Borrowings under the Term Loan Agreement are subject to acceleration upon the occurrence of events of default that the Company considers customary. The Term Loan Agreement also provides for customary fees, including administrative agent fees and other fees.
Mizuho Bank, Ltd. participates in the credit facilities of the Company and its affiliates.
The Term Loan Agreement described above is filed as Exhibit 4.1 to this Current Report and is incorporated by reference herein. The foregoing summary does not purport to be complete and is qualified in its entirety by reference to the Term Loan Agreement.
Item 2.03 | Creation of a Direct Financial Obligation or an Obligation under anOff-Balance Sheet Arrangement of a Registrant |
To the extent required by Item 2.03 of Form8-K, the information regarding the Term Loan Agreement contained in Item 1.01 of this Current Report on Form8-K is incorporated by reference herein.
Item 9.01 | Financial Statements and Exhibits. |
The exhibit listed below is filed herewith. The Term Loan Agreement included as an exhibit is included only to provide information to investors regarding its terms.

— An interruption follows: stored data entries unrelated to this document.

-- ==== Sys2Proof/Decode.lean ====
section
/-! DEFINITION. The decoder, total on any bytes and rejecting by name, and after it the encoder, both from the opcode map of
`30_encoding.md` R55 and the formats of R51. -/

namespace Sys2Proof

/-! ## The opcode map (`30_encoding.md` R55) -/

/-- HALT_OPCODE 0b00000001. -/
def opcodeHlt : Byte := 0b00000001
/-- LDI 0b10000010. -/
def opcodeLdi : Byte := 0b10000010
/-- PRN 0b01000111. -/
def opcodePrn : Byte := 0b01000111
/-- MUL 0b10100010. -/
def opcodeMul : Byte := 0b10100010
/-- CMP 0b10100111. -/
def opcodeCmp : Byte := 0b10100111
/-- JMP 0b01010100. -/
def opcodeJmp : Byte := 0b01010100
/-- JEQ 0b01010101. -/
def opcodeJeq : Byte := 0b01010101
/-- JNE 0b01010110. -/
def opcodeJne : Byte := 0b01010110

/-! ## Decoding -/

/-- Why bytes are no instruction. -/
inductive DecodeError where
  /-- There is no opcode byte: the list of bytes is empty. -/
  | noOpcode
  /-- The opcode byte is none of the eight (`30_encoding.md` R56). -/
  | illegalOpcode (opcode : Byte)
deriving DecidableEq, Repr

/-- The dispatcher's lookup of an opcode byte, matched whole (`30_encoding.md` R52), with the bytes that follow it in memory: HLT is
recognised first (`41_execution_cycle.md` R82), then the seven of the Opcode Table; `none` where the byte is absent from it (R83).
`rest` ends where memory ends, so an operand whose byte is not in `rest` is `none`. The opcode alone decides, whatever `rest` is. -/
def decodeOpcode (opcode : Byte) (rest : List Byte) : Option Instr :=
  if opcode = opcodeHlt then some .hlt
  else if opcode = opcodeLdi then some (.ldi rest[0]? rest[1]?)
  else if opcode = opcodePrn then some (.prn rest[0]?)
  else if opcode = opcodeMul then some (.mul rest[0]? rest[1]?)
  else if opcode = opcodeCmp then some (.cmp rest[0]? rest[1]?)
  else if opcode = opcodeJmp then some (.jmp rest[0]?)
  else if opcode = opcodeJeq then some (.jeq rest[0]?)
  else if opcode = opcodeJne then some (.jne rest[0]?)
  else none

/-- The instruction that starts a list of bytes, or why there is none. -/
def decode : List Byte → Except DecodeError Instr
  | [] => .error .noOpcode
  | opcode :: rest =>
    match decodeOpcode opcode rest with
    | some i => .ok i
    | none => .error (.illegalOpcode opcode)

/-- The longest instruction has three bytes (`30_encoding.md` R50). -/
def maxLength : Nat := 3

/-- An instruction's length in bytes, fixed by its opcode (`30_encoding.md` R50, R58). -/
def Instr.length : Instr → Nat
  | .hlt => 1
  | .ldi _ _ => 3
  | .prn _ => 2
  | .mul _ _ => 3
  | .cmp _ _ => 3
  | .jmp _ => 2
  | .jeq _ => 2
  | .jne _ => 2

/-! ## Encoding -/

/-- The opcode byte of an instruction (`30_encoding.md` R55). -/
def Instr.opcode : Instr → Byte
  | .hlt => opcodeHlt
  | .ldi _ _ => opcodeLdi
  | .prn _ => opcodePrn
  | .mul _ _ => opcodeMul
  | .cmp _ _ => opcodeCmp
  | .jmp _ => opcodeJmp
  | .jeq _ => opcodeJeq
  | .jne _ => opcodeJne

/-- The operand bytes in ascending address order (`30_encoding.md` R51, `20_memory.md` R35). -/
def Instr.operands : Instr → List Operand
  | .hlt => []
  | .ldi reg imm8 => [reg, imm8]
  | .prn reg => [reg]
  | .mul regA regB => [regA, regB]
  | .cmp regA regB => [regA, regB]
  | .jmp reg => [reg]
  | .jeq reg => [reg]
  | .jne reg => [reg]

/-- The bytes of an instruction at ascending addresses, the opcode first (`30_encoding.md` R50, R51). A missing operand
(no well-formed instruction has one) has no byte. -/
def encode (i : Instr) : List Byte :=
  i.opcode :: i.operands.filterMap id

/-! ## The opcode table's words -/

/-- `n` bytes of a number, the least significant first. -/
def bytesOfNat : Nat → Nat → List Byte
  | 0, _ => []
  | n + 1, w => BitVec.ofNat 8 w :: bytesOfNat n (w / 256)

/-- The bytes, at ascending addresses, of an instruction whose `nbits` low bits are `w`, numbered as the opcode table numbers
them: the first byte (the opcode) holds bits 7..0, the second bits 15..8, the third bits 23..16. Bits above `nbits` are 0. -/
def tableBytes (nbits w : Nat) : List Byte :=
  bytesOfNat maxLength (w % 2 ^ nbits)

/-- What the decoder reads from an opcode-table word. -/
def decodeTableWord (nbits w : Nat) : Option Instr :=
  match decode (tableBytes nbits w) with
  | .ok i => some i
  | .error _ => none

end Sys2Proof
end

The Term Loan Agreement listed below may contain representations, warranties and other provisions that were made, among other things, to provide the parties thereto with specified rights and obligations and to allocate risk among them, and such agreement should not be relied upon as constituting or providing any factual disclosures about us, any other persons, any state of affairs or other matters.
(d) Exhibits.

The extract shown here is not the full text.